The thesis investigates how environmental governance operates through the very practices it seeks to regulate. Grounded in the paradox of extractive preservation, it argues that preservation does not simply protect ecological systems but simultaneously extracts livelihoods, access, and situated forms of knowledge. Focusing on the Danube Delta as a critical zone, the project examines how zoning regimes, permit systems, and remote modes of control reorganize relations between communities and their environment. Within the condition of the natural reserve, it asks what it means to live under continuous preservation and how governance might be rearticulated for those who inhabit and negotiate its limits. In this context, diplomacy is reframed not as an external institutional protocol, but as a situated spatial practice emerging from the tensions between regulation and lived experience.

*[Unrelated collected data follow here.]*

-- ==== Sys2Proof/Machine/Control.lean ====
section
/-! DEFINITION. Operations on control registers and the units behind them: EXT sources (spec/19_command_host.md R409),
barriers (spec/04_scalar.md R132, R133), pipelines' START and STOP (spec/15_pipelines.md R325 to R330, R344), queues
(R401), ownership (R412), device pre-emption (R413), checkpoint (R414), and the write of any register (R388). -/

namespace Sys2Proof.Machine

/-! EXT sources -/

/-- Queue an EXT source; a die source that finds 16 sources waits (R409). -/
def extPush (s : State) (h src : Nat) : State :=
  let q := extQueue s h
  if q.length < 16 then { s with cores := { s.cores with extQ := sset [] s.cores.extQ h (q ++ [src]) } }
  else { s with cores := { s.cores with extWait := sset [] s.cores.extWait h (sget [] s.cores.extWait h ++ [src]) } }

/-- Remove the oldest source; a waiting die source then enters (R409). -/
def extAck (s : State) (h : Nat) : State :=
  let q := (extQueue s h).drop 1
  match sget [] s.cores.extWait h with
  | [] => { s with cores := { s.cores with extQ := sset [] s.cores.extQ h q } }
  | w :: ws =>
    if q.length < 16 then
      { s with cores := { s.cores with extQ := sset [] s.cores.extQ h (q ++ [w]), extWait := sset [] s.cores.extWait h ws } }
    else { s with cores := { s.cores with extQ := sset [] s.cores.extQ h q } }

/-- The hart a notification register names (R320, R327). -/
def notedHart (w : Word) : Nat := bits w 11 3 * 8 + bits w 2 0

/-- EXT source `src` at the hart that `ERRNOTE` of a die names, when EN = 1 (R320, R350). -/
def errNotify (s : State) (d src : Nat) : State :=
  let r := rawReg s (diePa d 0x318)
  if bits r 15 15 = 1 then extPush s (notedHart r) src else s

/-! Barriers -/

/-- The instance of a scope that holds a hart (R1, R132, R368). -/
def scopeInst (sc : Scope) (h : Nat) : Nat :=
  match sc with
  | .core => if isCommand h then 65536 + h else coreOf h
  | .quad => if isCommand h then 65536 + h else coreOf h / 4
  | .die => if isCommand h then 65536 + h else dieOf h
  | .pkg | .pod => 0

def barrierKey (sc : Scope) (inst b : Nat) : Nat := (scopeCode sc * pow2 20 + inst) * 16 + b

def barrierAt (s : State) (k : Nat) : Barrier := sget Barrier.reset s.pkg.barriers k

def setBarrier (s : State) (k : Nat) (b : Barrier) : State :=
  { s with pkg := { s.pkg with barriers := sset Barrier.reset s.pkg.barriers k b } }

/-- Complete the current phase (R133); the next phase takes its count from its first arrival. -/
def Barrier.complete (b : Barrier) : Barrier := ⟨b.phase + 1, 0, 0⟩

/-- One arrival with count `n` (R132, R133): the first of a phase fixes the expected count. -/
def Barrier.arrive (b : Barrier) (n : Nat) : Barrier :=
  let e := if b.expected = 0 then n else b.expected
  if b.arrived + 1 = e then b.complete else ⟨b.phase, b.arrived + 1, e⟩

/-- A withdrawal: the count falls by 1 and the expected count stays (R134). -/
def Barrier.withdraw (b : Barrier) : Barrier := { b with arrived := b.arrived - 1 }

/-- Abort the quad barriers of a set and mark them (R297). -/
def quadAbort (s : State) (quad : Nat) (m : BitVec 16) : State :=
  let s := (List.range 16).foldl (fun s b =>
    if m.getLsbD b then
      let k := barrierKey .quad quad b
      setBarrier s k (barrierAt s k).complete
    else s) s
  setReg s (qbctlPa quad) (rawReg s (qbctlPa quad) ||| (wordOf (m.toNat * 65536)))

/-- Clear ABORTED bits (R297). -/
def quadAbortedClear (s : State) (quad : Nat) (m : BitVec 16) : State :=
  setReg s (qbctlPa quad) (rawReg s (qbctlPa quad) &&& ~~~ (wordOf (m.toNat * 65536)))

/-! Pipelines -/

/-- `n` bytes of memory at a physical address, none where nothing backs them. -/
def peekBacked (s : State) (pa n : Nat) : Option Nat := if memBackedAll s pa n then some (peek s pa n) else none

Informed by Giorgio Agamben’s concept of profanation, the project is structured as a trilogy of inquiry across territorial scales, the wider territory, the village and lake system, and the city. Across these interconnected conditions, it traces how ecological processes, governance frameworks, and everyday practices are deeply entangled, revealing environmental governance as an extractive mechanism that translates lived knowledge into remote systems of control.

At its core, the project seeks to make the local practice of fishing operative in subverting the hegemonic technopolitical mechanisms through which the Delta is understood, negotiated, and managed. In response, it proposes a series of infrastructural “acupunctures” that render local agency legible within the territorial system. Through a simultaneous process of formalisation and informalisation, fishing practices are re-inscribed into governance through the construction of a fishing dock and the adaptive reuse of a former fish canning factory, while environmental data is relocated into the commons of the Delta, opening monitoring processes to collective participation and situated knowledge production.

The project is liminal methaphorically existing at the threshold between needed action and an anticipated vision, but also physically situated between systems of power. Working simultaneously through territory, community and material, the interventions do not merely represent the citizen, the village or the institution. Instead, they position these actors on a shared and horizontal plane, displacing top-down forms of control in favour of governance emerging from below. The highly sophisticated and the deeply analogue, the abstract and the material, are brought into proximity not as opposites, but as coexisting forms of inhabitation and knowledge production. Through this profanation of established hierarchies, the project reclaims agency for those rendered outsiders within their own land.